Died in South Africa 1976
Herbert Wolfromm registered his departure for Nuernberg in 1930 already, and in 1936 he emigrated to South Africa.
Lisbeth
born January 20, 1916 in Gunzenhausen,
died 1974 in Stroudsburg, PA USA
Lisbeth Wolfromm registered her departure for Nuernberg in 1932 and emigrated to New York in 1938.
There she married Tom Breslauer, a survivor of concentration camp Dachau.
The couple had two sons:
James born February 1947,
Larry born June 1950
n 2007 we received a letter from Tom Breslauer, Lisbeth Wolfromms husband. He gave us the above information.
Until recently the city archive carried the notice that Frieda Wolfromm had been taken to Dachau and was presumed dead. Her husband was said to have emigrated to America.

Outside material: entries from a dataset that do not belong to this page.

-- ==== Sys2Proof/Machine/ScalarInt.lean ====
section
/-! DEFINITION. The scalar integer instructions (spec/03 R50 to R53). -/

namespace Sys2Proof.Machine

/-- Leading zero bits of a value, 0 to the width (spec/03 R50). -/
def leadingZeros {n : Nat} (a : BitVec n) : Nat :=
  if a = 0 then n else n - 1 - a.toNat.log2

/-- One bits of a value. -/
def oneBits {n : Nat} (a : BitVec n) : Nat := ((List.range n).filter fun i => a.getLsbD i).length

/-- The two-operand operations of opcode 0x01 (spec/03 R50). -/
inductive Alu where
  | add | sub | and | or | xor | shl | shr | sra | minS | maxS | minN | maxN | sltS | sltN | seq | sne
deriving DecidableEq, Repr

/-- The result of an operation of opcode 0x01 on two register values (spec/03 R50). -/
def Alu.result (o : Alu) (a b : W64) : W64 :=
  match o with
  | .add => a + b
  | .sub => a - b
  | .and => a &&& b
  | .or => a ||| b
  | .xor => a ^^^ b
  | .shl => a <<< (b.toNat % 64)
  | .shr => a >>> (b.toNat % 64)
  | .sra => a.sshiftRight (b.toNat % 64)
  | .minS => if a.slt b then a else b
  | .maxS => if a.slt b then b else a
  | .minN => if a.ult b then a else b
  | .maxN => if a.ult b then b else a
  | .sltS => boolWord (a.slt b)
  | .sltN => boolWord (a.ult b)
  | .seq => boolWord (a == b)
  | .sne => boolWord (a != b)

/-- The operations of opcode 0x02 (spec/03 R51). -/
inductive MulDiv where
  | mul | mulhS | mulhN | divS | divN | remS | remN
deriving DecidableEq, Repr

/-- The result of an operation of opcode 0x02; division by zero gives all ones and the remainder the dividend
(spec/03 R51). -/
def MulDiv.result (o : MulDiv) (a b : W64) : W64 :=
  match o with
  | .mul => a * b
  | .mulhS => BitVec.ofInt 64 (a.toInt * b.toInt / 2 ^ 64)
  | .mulhN => BitVec.ofNat 64 (a.toNat * b.toNat / 2 ^ 64)
  | .divS => if b = 0 then BitVec.allOnes 64 else BitVec.ofInt 64 (a.toInt.tdiv b.toInt)
  | .divN => if b = 0 then BitVec.allOnes 64 else BitVec.ofNat 64 (a.toNat / b.toNat)
  | .remS => if b = 0 then a else BitVec.ofInt 64 (a.toInt.tmod b.toInt)
  | .remN => if b = 0 then a else BitVec.ofNat 64 (a.toNat % b.toNat)

/-- A register instruction with two sources: S[SD] := f(S[SA], S[SB]), and the stream goes on. -/
def scalar2 (f : W64 → W64 → W64) (sd sa sb : BitVec 6) (s : State) : Out :=
  s.withRegs [sa, sb] [sd] fun s => .next (s.wS sd (f (s.rS sa) (s.rS sb))).advance

/-- A register instruction with one source. -/
def scalar1 (f : W64 → W64) (sd sa : BitVec 6) (s : State) : Out :=
  s.withRegs [sa] [sd] fun s => .next (s.wS sd (f (s.rS sa))).advance

/-- An SI-form arithmetic instruction with its immediate at full width, of `len` bytes: 4, or 8 behind SIMM (spec/01
R26, spec/03 R52). -/
def scalarImm (o : Alu) (len : W64) (sd sa : BitVec 6) (imm : W64) (s : State) : Out :=
  s.withRegs [sa] [sd] fun s => .next ((s.wS sd (o.result (s.rS sa) imm)).advanceBy len)

def execSadd (sd sa sb : BitVec 6) (s : State) : Out := scalar2 Alu.add.result sd sa sb s
def execSsub (sd sa sb : BitVec 6) (s : State) : Out := scalar2 Alu.sub.result sd sa sb s
def execSand (sd sa sb : BitVec 6) (s : State) : Out := scalar2 Alu.and.result sd sa sb s
def execSor (sd sa sb : BitVec 6) (s : State) : Out := scalar2 Alu.or.result sd sa sb s
def execSxor (sd sa sb : BitVec 6) (s : State) : Out := scalar2 Alu.xor.result sd sa sb s
def execSshl (sd sa sb : BitVec 6) (s : State) : Out := scalar2 Alu.shl.result sd sa sb s
def execSshr (sd sa sb : BitVec 6) (s : State) : Out := scalar2 Alu.shr.result sd sa sb s
def execSsra (sd sa sb : BitVec 6) (s : State) : Out := scalar2 Alu.sra.result sd sa sb s
def execSminS (sd sa sb : BitVec 6) (s : State) : Out := scalar2 Alu.minS.result sd sa sb s
def execSmaxS (sd sa sb : BitVec 6) (s : State) : Out := scalar2 Alu.maxS.result sd sa sb s
def execSminN (sd sa sb : BitVec 6) (s : State) : Out := scalar2 Alu.minN.result sd sa sb s
def execSmaxN (sd sa sb : BitVec 6) (s : State) : Out := scalar2 Alu.maxN.result sd sa sb s
def execSsltS (sd sa sb : BitVec 6) (s : State) : Out := scalar2 Alu.sltS.result sd sa sb s
def execSsltN (sd sa sb : BitVec 6) (s : State) : Out := scalar2 Alu.sltN.result sd sa sb s
def execSseq (sd sa sb : BitVec 6) (s : State) : Out := scalar2 Alu.seq.result sd sa sb s
def execSsne (sd sa sb : BitVec 6) (s : State) : Out := scalar2 Alu.sne.result sd sa sb s
def execSclz (sd sa : BitVec 6) (s : State) : Out := scalar1 (fun a => BitVec.ofNat 64 (leadingZeros a)) sd sa s
def execSpop (sd sa : BitVec 6) (s : State) : Out := scalar1 (fun a => BitVec.ofNat 64 (oneBits a)) sd sa s

def execSmul (sd sa sb : BitVec 6) (s : State) : Out := scalar2 MulDiv.mul.result sd sa sb s
def execSmulhS (sd sa sb : BitVec 6) (s : State) : Out := scalar2 MulDiv.mulhS.result sd sa sb s
def execSmulhN (sd sa sb : BitVec 6) (s : State) : Out := scalar2 MulDiv.mulhN.result sd sa sb s
def execSdivS (sd sa sb : BitVec 6) (s : State) : Out := scalar2 MulDiv.divS.result sd sa sb s
def execSdivN (sd sa sb : BitVec 6) (s : State) : Out := scalar2 MulDiv.divN.result sd sa sb s
def execSremS (sd sa sb : BitVec 6) (s : State) : Out := scalar2 MulDiv.remS.result sd sa sb s
def execSremN (sd sa sb : BitVec 6) (s : State) : Out := scalar2 MulDiv.remN.result sd sa sb s

def execSaddi (sd sa : BitVec 6) (imm : BitVec 13) (s : State) : Out := scalarImm .add 4 sd sa (sext64 imm) s
def execSandi (sd sa : BitVec 6) (imm : BitVec 13) (s : State) : Out := scalarImm .and 4 sd sa (sext64 imm) s
def execSori (sd sa : BitVec 6) (imm : BitVec 13) (s : State) : Out := scalarImm .or 4 sd sa (sext64 imm) s
def execSxori (sd sa : BitVec 6) (imm : BitVec 13) (s : State) : Out := scalarImm .xor 4 sd sa (sext64 imm) s
def execSslti (sd sa : BitVec 6) (imm : BitVec 13) (s : State) : Out := scalarImm .sltS 4 sd sa (sext64 imm) s
def execSshli (sd sa sh : BitVec 6) (s : State) : Out := scalarImm .shl 4 sd sa (sh.zeroExtend 64) s
def execSshri (sd sa sh : BitVec 6) (s : State) : Out := scalarImm .shr 4 sd sa (sh.zeroExtend 64) s
def execSsrai (sd sa sh : BitVec 6) (s : State) : Out := scalarImm .sra 4 sd sa (sh.zeroExtend 64) s

/-- The field of SBFX: `lo` the lowest bit, `wd` the width less 1, sign-extended or not (spec/03 R53). -/
def bfx (sx : Bool) (lo wd : BitVec 6) (a : W64) : W64 :=
  let w := wd.toNat + 1
  let f := a.toNat / 2 ^ lo.toNat % 2 ^ w
  if sx && decide (2 ^ (w - 1) ≤ f) then BitVec.ofInt 64 ((f : Int) - 2 ^ w) else BitVec.ofNat 64 f

def execSbfx (sd sa : BitVec 6) (sx : Bool) (lo wd : BitVec 6) (s : State) : Out := scalar1 (bfx sx lo wd) sd sa s

/-- The widened immediate of a SIMM pair: IMM25 times 2^13 plus the sign-extended IMM13, modulo 2^38, read as a 38-bit
two's-complement number (spec/01 R26). -/
def simmImm (imm25 : BitVec 25) (imm : BitVec 13) : W64 :=
  ((imm25.zeroExtend 38 <<< 13) + imm.signExtend 38).signExtend 64

end Sys2Proof.Machine
end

However Mr Breslauer gave us the following account:
My mother-in-law was not in taken to a concentration camp, but my father-in-law was at Dachau at the same time that I was there. He had been apprehended in Gunzenhausen, and I in Offenbach.
After his liberation Josef Wolfromm and his wife lived in England until they had the opportunity to emigrate to the USA. Frieda worked as a maid until then.
We were living in Stroudsburg PA, and my wife Lisbeth was working as a nanny.
Her employers provided an affidavit with which they vouched for Lisbeth’s parents, and they were able to come to the USA. In New York they both worked in a factory until after a few years Josef got a job as an accountant. Frieda worked in the factory till she was 65.
Josef died in New York City in June 1977, his wife Frieda in February 1980.
Tom Breslauer told us the following about his own life:
I was born October 22, 1916 in Hamburg, Germany, six weeks after my father had died in WWI in the “Battle on the Somme River”.
My whole family perished in concentration camps. My mother was killed in Riga in December 1941.
In 2005 I visited the City of Hamburg, which had sent me an invitation to attend the dedication ceremony of a plaque that was being placed in the front of our former home.
I have spent the last 18 years traveling all over the USA, speaking to students about my life in the Third Reich. During that time I received over 7000 letters from these young people.